*WORK ITEM:* All that should appear is the line containing "theorem test_bmi : (after" and the lines after it in the records below, each reproduced exactly.

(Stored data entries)
☆ ☆ ☆ ☆

theorem test_sec : (after (withCode State.reset [0x38])).map (·.p) = some 0x21 := by decide   -- FL1
theorem test_clc : (after (withCode { State.reset with p := 0xFF } [0x18])).map (·.p) = some 0xFE := by decide   -- FL2
theorem test_sei : (after (withCode State.reset [0x78])).map (·.p) = some 0x24 := by decide   -- FL3
theorem test_cli : (after (withCode { State.reset with p := 0xFF } [0x58])).map (·.p) = some 0xFB := by decide   -- FL4
theorem test_sed : (after (withCode State.reset [0xF8])).map (·.p) = some 0x28 := by decide   -- FL5
theorem test_cld : (after (withCode { State.reset with p := 0xFF } [0xD8])).map (·.p) = some 0xF7 := by decide   -- FL6
theorem test_clv : (after (withCode { State.reset with p := 0xFF } [0xB8])).map (·.p) = some 0xBF := by decide   -- FL7
theorem test_pha_at_zero :   -- SK2
    (after (withCode { State.reset with sp := 0x00, a := 0x13 } [0x48])).map (fun t => (t.read 0x0100, t.sp))
      = some (0x13, 0xFF) := by decide
theorem test_php :   -- SK4
    (after (withCode { State.reset with sp := 0x80, p := 0xE3 } [0x08])).map (fun t => (t.read 0x0180, t.sp))
      = some (0xE3, 0x7F) := by decide
theorem test_pla :   -- SK5, the byte at 0x01FC set apart, P before with its stub bit 1 (log entry 26)
    (after (withCode (State.storeBytes { State.reset with sp := 0xFC, p := 0xA0 } 0x01FC [0x55]) [0x68])).map
      (fun t => (t.a, t.sp, t.p)) = some (0x00, 0xFD, 0x22) := by decide
theorem test_pla_across_the_wrap :   -- SK6
    (after (withCode (State.storeBytes State.reset 0x0100 [0x90]) [0x68])).map (fun t => (t.a, t.sp)) = some (0x90, 0x00) := by decide
theorem test_plp_keeps_the_stub :   -- SK7
    (after (withCode (State.storeBytes { State.reset with sp := 0xFE } 0x01FF [0xC3]) [0x28])).map (fun t => (t.p, t.sp))
      = some (0xE3, 0xFF) := by decide
theorem test_plp_verbatim :   -- SK8
    (nextOf (stepWith { Config.default with plpStubVerbatim := true } (withCode { State.reset with sp := 0xFE } [0x28]))).map
      (·.p) = some 0x00 := by decide
theorem test_jmp : (after (withCode State.reset [0x4C, 0x34, 0x12])).map (·.pc) = some 0x1234 := by decide   -- JP1
theorem test_jmp_indirect_has_no_page_wrap :   -- AM7
    (after (withCode (State.storeBytes (State.storeBytes State.reset 0x12FF [0x34, 0x12]) 0x1200 [0x56]) [0x6C, 0xFF, 0x12])).map
      (·.pc) = some 0x1234 := by decide
theorem test_jsr_at_zero :   -- JS2
    (after (withCode { State.reset with sp := 0x00 } [0x20, 0x00, 0x10])).map
      (fun t => (t.read 0x0100, t.read 0x01FF, t.sp, t.pc)) = some (0x06, 0x02, 0xFE, 0x1000) := by decide
theorem test_rts :   -- RT1
    (after (withCode (State.storeBytes { State.reset with sp := 0xFD } 0x01FE [0x04, 0x06]) [0x60])).map (fun t => (t.pc, t.sp))
      = some (0x0605, 0xFF) := by decide
theorem test_rts_across_the_wrap :   -- RT2
    (after (withCode (State.storeBytes (State.storeBytes { State.reset with sp := 0xFE } 0x01FF [0x02]) 0x0100 [0x06]) [0x60])).map
      (fun t => (t.pc, t.sp)) = some (0x0603, 0x00) := by decide
theorem test_bcc : (after (withCode { State.reset with p := 0x21 } [0x90, 0x04])).map (·.pc) = some 0x0602 := by decide   -- BR2
theorem test_bcs : (after (withCode { State.reset with p := 0x21, pc := 0x0700 } [0xB0, 0xFE])).map (·.pc)
    = some 0x0700 := by decide   -- BR3
theorem test_bne : (after (withCode { State.reset with pc := 0x0605 } [0xD0, 0xFB])).map (·.pc) = some 0x0602 := by decide   -- BR4
theorem test_bne_wraps : (after (withCode { State.reset with pc := 0x0000 } [0xD0, 0x80])).map (·.pc)
    = some 0xFF82 := by decide   -- AM9
theorem test_beq : (after (withCode { State.reset with p := 0x22, pc := 0xFFFE } [0xF0, 0x10])).map (·.pc)
    = some 0x0010 := by decide   -- AM10
theorem test_bvc : (after (withCode State.reset [0x50, 0x80])).map (·.pc) = some 0x0582 := by decide   -- BR6
theorem test_bvs : (after (withCode State.reset [0x70, 0x10])).map (·.pc) = some 0x0602 := by decide   -- BR7
theorem test_bpl : (after (withCode State.reset [0x10, 0x7F])).map (·.pc) = some 0x0681 := by decide   -- BR8
theorem test_bmi : (after (withCode { State.reset with p := 0xA0, pc := 0x0010 } [0x30, 0x80])).map (·.pc)
    = some 0xFF92 := by decide   -- BR10
theorem test_nop_wraps : (after (withCode { State.reset with pc := 0xFFFF } [0xEA])).map (·.pc) = some 0x0000 := by decide   -- NP2
theorem test_undefined :   -- UD3
    refusal (step (withCode { State.reset with a := 0x01 } [0x69, 0x05])) = some (.undefinedOpcode 0x69 0x0600) := by decide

☆ ☆ ☆ ☆

*SOLUTION BELOW:*
theorem test_bmi : (after (withCode { State.reset with p := 0xA0, pc := 0x0010 } [0x30, 0x80])).map (·.pc)
    = some 0xFF92 := by decide   -- BR10
theorem test_nop_wraps : (after (withCode { State.reset with pc := 0xFFFF } [0xEA])).map (·.pc) = some 0x0000 := by decide   -- NP2
theorem test_undefined :   -- UD3
    refusal (step (withCode { State.reset with a := 0x01 } [0x69, 0x05])) = some (.undefinedOpcode 0x69 0x0600) := by decide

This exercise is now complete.